_What the exercise asks_
Repeat exactly the lines of the entries below from the one with "DATA (R336). -/" through the one with "whole (R336). -/", both ends included, and nothing else.

(Dataset entries)
********************
-- ==== Sys2Proof/Machine/Dictionary.lean ====
section
/-!
DEFINITION. The dictionary's server (R328–R337): the checks of a request in their order, reads, writes and
segmented transfers, and the rows of the eight commands.
-/

namespace Sys2Proof.Machine

/-! ### Who asks (R328, R329, R338, R340) -/

/-- Role of a path, and the tenant of a VF mailbox; none while the path is not served (R328, R340, R351, R375). -/
def pathRole (s : State) (path : Path) : Option (Nat × Option Nat) :=
  if !dictServed s then none
  else
    match path with
    | .vf k => if s.host.linkWidth ≠ 0 && s.host.vfEnable && 1 ≤ k && k ≤ s.host.numVfs then some (2, some (k - 1)) else none
    | .pf0 => if s.host.linkWidth ≠ 0 then some (s.dict.pf0Role, none) else none
    | .session id =>
      match sessionOf s id with
      | some x => if x.state = 2 then some (x.role, none) else none
      | none => none

/-- A request of the path waits for its acknowledgement; the next one waits for it (R335). -/
def pathBusy (s : State) (path : Path) : Bool := s.dict.acks.any fun a => a.path = path

/-- A role reads an object (R329). -/
def mayRead (r : Readers) (role : Nat) : Bool :=
  match r with
  | .all => 1 ≤ role
  | .std => role = 1 || (3 ≤ role && role ≤ 5)
  | .op => role = 3 || role = 5
  | .tenant => role = 2 || role = 3 || role = 5

/-- A role writes an object (R329). -/
def mayWrite (w : Writers) (role : Nat) : Bool :=
  match w with
  | .none => false
  | .op => role = 3 || role = 5
  | .opOnly => role = 3
  | .crypto => role = 4 || role = 5
  | .both => 3 ≤ role && role ≤ 5
  | .tenant => role = 2
  | .attest => role = 1 || (3 ≤ role && role ≤ 5)

/-- A role that the rules let write in an object's area: a write of an RO object there meets the access code, and not the
role (R324, R329, R334, R347; log 118). No role writes a subindex 0, nor the areas whose rules say so (R14, R119, R347,
R420). -/
def roWriter (index sub role : Nat) : Bool :=
  if sub = 0 || index / 256 = 0x30 || index / 256 = 0x23 || index / 256 = 0x20 || index = 0x1000 || index = 0x1001 then false
  else if tenantIndex index then role = 2
  else if index / 256 = 0x80 then role = 4 || role = 5
  else role = 3 || role = 5

/-- Commands of R333 that write. -/
def writesObject (c : Nat) : Bool := c = 2 || (4 ≤ c && c ≤ 7)

/-- The first check of a request that fails, up to the access code (R334): a status, or 0. -/
def checkRequest (role : Nat) (own : Option Nat) (m : DictMsg) : Nat :=
  let c := m.command.toNat
  let index := m.index.toNat
  if c = 0 || c > 8 || m.rsv ≠ 0 || m.status ≠ 0 || (!m.tenantScope && m.tenant ≠ 0) ||
      (m.offset ≠ 0 && !(3 ≤ c && c ≤ 5)) then 0x0D
  else
    match objectAt index m.sub.toNat with
    | none => 0x01
    | some o =>
      if tenantIndex index ≠ m.tenantScope || (match own with | some t => m.tenantScope && m.tenant.toNat ≠ t | none => false) then 0x02
      else if c ≠ 8 && ((o.ty = 0x0D) ≠ (3 ≤ c)) then 0x0E
      else if c = 8 then (if role = 0 then 0x03 else 0)
      else if writesObject c then
        (if !(mayWrite o.writers role || (o.access = 1 && roWriter index m.sub.toNat role)) then 0x03
         else if o.access = 1 then 0x05 else 0)
      else if !(mayRead o.readers role || (o.access = 3 && mayWrite o.writers role)) then 0x03
      else if o.access = 3 then 0x04
      else 0

/-- The request's `length` is that of the data it carries (R333). -/
def lengthOk (m : DictMsg) : Bool := m.length.toNat = m.data.length && m.data.length ≤ 1024

/-! ### Answers -/

/-- Answer with a status and no data. -/
def State.reply (s : State) (path : Path) (m : DictMsg) (status : Nat) : State := s.respond path (response m status [])

/-- Answer a write as what it did demands (R327, R334). -/
def State.finishWrite (s : State) (path : Path) (m : DictMsg) (w : Written) : State :=
  match w with
  | .ok s1 => s1.reply path m 0
  | .refused => s.reply path m 0x07
  | .notQuiesced => s.reply path m 0x06
  | .unavailable => s.reply path m 0x0B
  | .busy => s.reply path m 0x09
  | .notPermitted => s.reply path m 0x03
  | .failed s1 => s1.reply path m 0x07
  | .wait s1 k => s1.deferAck path m k
  | .early f => f (s.reply path m 0)

/-- DESCRIBE (R333): type, access as it stands for the role, and size. -/
def describeData (s : State) (role t index sub : Nat) (o : Obj) : List Byte :=
  let r := mayRead o.readers role && o.access ≠ 3
  let w := mayWrite o.writers role && o.access ≠ 1
  let code := if r && w then o.access else if r then 1 else if w then 3 else 0
  let size := if o.ty = 0x0D then (domainOf s t index sub).1 else if o.ty = 0x0B then 255 else o.size
  leBytes 16 (fieldAt 32 size + fieldAt 8 code + o.ty)

/-! ### Transfers (R336, R337) -/

/-- 0xA002:01, `FirmwareStaging`. -/
def isStaging (index : Nat) : Bool := index = 0xA002
/-- 8 MiB. -/
def stagingSpace : Nat := 2 ^ 23

/-- The open transfer of a path for an object. -/
def transferOf (s : State) (path : Path) (m : DictMsg) : Option Transfer :=
  s.dict.transfers.find? fun x =>
    x.path = path && x.index = m.index.toNat && x.sub = m.sub.toNat && x.tenant = m.tenant.toNat

/-- Close a path's transfer. -/
def State.closeTransfer (s : State) (path : Path) : State :=
  s.updDict fun d => { d with transfers := d.transfers.filter fun x => x.path ≠ path }

/-- WRITE BEGIN (R336, R337). -/
def serveBegin (s : State) (path : Path) (m : DictMsg) : State :=
  let index := m.index.toNat
  let total := leNat m.data
  let off := m.offset.toNat
  let size := (domainOf s m.tenant.toNat index m.sub.toNat).1
  let used := s.dict.transfers.foldl (fun n x => if isStaging x.index then n else n + x.total) 0
  if !lengthOk m || m.data.length ≠ 4 || total < 1 || off + total > size || (!isStaging index && total > stagingSpace) then
    s.reply path m 0x08
  else if s.dict.transfers.any (fun x => x.path = path || (x.index = index && x.sub = m.sub.toNat && x.tenant = m.tenant.toNat)) ||
      (!isStaging index && used + total > stagingSpace) then s.reply path m 0x09
  else
    (s.updDict fun d =>
      { d with transfers := d.transfers ++
          [{ path := path, index := index, sub := m.sub.toNat, tenant := m.tenant.toNat, offset := off, total := total, supplied := [] }] }).reply
      path m 0

/-- WRITE DATA (R336). -/
def serveData (s : State) (path : Path) (m : DictMsg) : State :=
  match transferOf s path m with
  | none => s.reply path m 0x0A
  | some x =>
    let off := m.offset.toNat
    if !lengthOk m || off < x.offset || off + m.data.length > x.offset + x.total then s.reply path m 0x08
    else
      let fill (y : Transfer) : Transfer :=
        { y with supplied := ((List.range m.data.length).zip m.data).foldl (fun a e => mset a (off + e.1) e.2) y.supplied }
      (s.updDict fun d => { d with transfers := d.transfers.map fun y => if y.path = path then fill y else y }).reply path m 0

/-- Apply a range to a DOMAIN, formed whole (R336). -/
def writeRange (s : State) (t index sub off : Nat) (bs : List Byte) : Written :=
  writeEntries s t index sub (newEntries (domainOf s t index sub) off bs)

/-- WRITE COMMIT (R336): OK and REFUSED close the transfer. -/
def serveCommit (s : State) (path : Path) (m : DictMsg) : State :=
  let t := m.tenant.toNat
  let index := m.index.toNat
  let sub := m.sub.toNat
  match transferOf s path m with
  | none => s.reply path m 0x0A
  | some x =>
    if !quiesced s t index sub 0 then s.reply path m 0x06
    else if !lengthOk m || !m.data.isEmpty || x.supplied.length < x.total || x.offset + x.total > (domainOf s t index sub).1 then
      s.reply path m 0x08
    else
      let s1 := s.closeTransfer path
      match writeRange s t index sub x.offset (x.supplied.map Prod.snd) with
      | .notQuiesced => s.reply path m 0x06
      | .unavailable => s.reply path m 0x0B
      | .refused => s1.reply path m 0x07
      | .ok s2 => (s2.closeTransfer path).reply path m 0
      | .wait s2 k => (s2.closeTransfer path).deferAck path m k
      | w => s1.finishWrite path m w

/-- WRITE CANCEL (R336). -/
def serveCancel (s : State) (path : Path) (m : DictMsg) : State :=
  match transferOf s path m with
  | none => s.reply path m 0x0A
  | some _ => if !lengthOk m || !m.data.isEmpty then s.reply path m 0x08 else (s.closeTransfer path).reply path m 0

/-! ### Serving a request (R334) -/

/-- WRITE of an object that is no DOMAIN. -/
def serveWrite (s : State) (path : Path) (role : Nat) (m : DictMsg) (o : Obj) (tests : Option W32) : State :=
  let t := m.tenant.toNat
  let index := m.index.toNat
  let sub := m.sub.toNat
  if o.access = 4 && !quiesced s t index sub (leNat m.data) then s.reply path m 0x06
  else if !lengthOk m || m.data.length ≠ o.size then s.reply path m 0x08
  else
    s.finishWrite path m
      (if tenantIndex index then writeOwn s t index sub (leNat m.data) else writeModule s role index sub m.data tests)

/-- The unit behind an object is out of service or in a reset: the status of a stack or of a chip's slow tier is unknown
(R189, R334; log 119). -/
def unitAway (s : State) (index sub : Nat) : Bool :=
  (index = 0x4001 && sub ≠ 0 && (s.service.stacksOut.contains (sub - 1) || stackResetting s (sub - 1))) ||
    (index = 0x4002 && sub ≠ 0 && scopeResetting s (.spring (sub - 1)))

/-- Serve a request whose first checks have passed; the sensors are read for the objects that show them (R420). -/
def serveChecked (s0 : State) (path : Path) (role : Nat) (m : DictMsg) (o : Obj) (tests : Option W32) : State :=
  let t := m.tenant.toNat
  let index := m.index.toNat
  let s := if index = 0x2000 || index = 0x2001 then s0.measure else s0
  let sub := m.sub.toNat
  match m.command.toNat with
  | 1 =>
    if !lengthOk m || !m.data.isEmpty then s.reply path m 0x08
    else if unitAway s index sub then s.reply path m 0x0B
    else s.respond path (response m 0 (objectValue s t index sub))
  | 2 => serveWrite s path role m o tests
  | 3 =>
    let d := domainOf s t index sub
    if m.length.toNat < 1 || m.length.toNat > 1024 || !m.data.isEmpty || m.offset.toNat > d.1 then s.reply path m 0x08
    else s.respond path (response m 0 (domainBytes d m.offset.toNat m.length.toNat))
  | 4 => serveBegin s path m
  | 5 => serveData s path m
  | 6 => serveCommit s path m
  | 7 => serveCancel s path m
  | _ =>
    if !lengthOk m || !m.data.isEmpty then s.reply path m 0x08
    else s.respond path (response m 0 (describeData s role t index sub o))

/-- Serve one request of a role (R334): the first check that fails is reported. -/
def serveMsg (s : State) (path : Path) (role : Nat) (own : Option Nat) (m : DictMsg) (tests : Option W32) : State :=
  match checkRequest role own m, objectAt m.index.toNat m.sub.toNat with
  | 0, some o => serveChecked s path role m o tests
  | c, _ => s.reply path m c

/-- Serve a request that comes on a path, where it is served now (R335, R351; log 8). -/
def serveOn (s0 : State) (path : Path) (m : DictMsg) (tests : Option W32) : State :=
  match pathRole s0 path with
  | none => s0
  | some (role, own) => if pathBusy s0 path then s0 else serveMsg s0.redraw path role own m tests

/-! ### The rows of R333 -/

/-- READ. -/
def execRead (by_ : Path) (m : DictMsg) (s : State) : Host.Outcome State Fault Refusal :=
  .next (serveOn s by_ { m with command := 1 } none)
/-- WRITE. -/
def execWrite (by_ : Path) (m : DictMsg) (s : State) : Host.Outcome State Fault Refusal :=
  .next (serveOn s by_ { m with command := 2 } none)
/-- DOMAIN_READ. -/
def execDomainRead (by_ : Path) (m : DictMsg) (s : State) : Host.Outcome State Fault Refusal :=
  .next (serveOn s by_ { m with command := 3 } none)
/-- WRITE_BEGIN. -/
def execWriteBegin (by_ : Path) (m : DictMsg) (s : State) : Host.Outcome State Fault Refusal :=
  .next (serveOn s by_ { m with command := 4 } none)
/-- WRITE_DATA. -/
def execWriteData (by_ : Path) (m : DictMsg) (s : State) : Host.Outcome State Fault Refusal :=
  .next (serveOn s by_ { m with command := 5 } none)
/-- WRITE_COMMIT. -/
def execWriteCommit (by_ : Path) (m : DictMsg) (s : State) : Host.Outcome State Fault Refusal :=
  .next (serveOn s by_ { m with command := 6 } none)
/-- WRITE_CANCEL. -/
def execWriteCancel (by_ : Path) (m : DictMsg) (s : State) : Host.Outcome State Fault Refusal :=
  .next (serveOn s by_ { m with command := 7 } none)
/-- DESCRIBE. -/
def execDescribe (by_ : Path) (m : DictMsg) (s : State) : Host.Outcome State Fault Refusal :=
  .next (serveOn s by_ { m with command := 8 } none)

end Sys2Proof.Machine
end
********************
_Solution to the problem_
/-- WRITE DATA (R336). -/
def serveData (s : State) (path : Path) (m : DictMsg) : State :=
  match transferOf s path m with
  | none => s.reply path m 0x0A
  | some x =>
    let off := m.offset.toNat
    if !lengthOk m || off < x.offset || off + m.data.length > x.offset + x.total then s.reply path m 0x08
    else
      let fill (y : Transfer) : Transfer :=
        { y with supplied := ((List.range m.data.length).zip m.data).foldl (fun a e => mset a (off + e.1) e.2) y.supplied }
      (s.updDict fun d => { d with transfers := d.transfers.map fun y => if y.path = path then fill y else y }).reply path m 0

/-- Apply a range to a DOMAIN, formed whole (R336). -/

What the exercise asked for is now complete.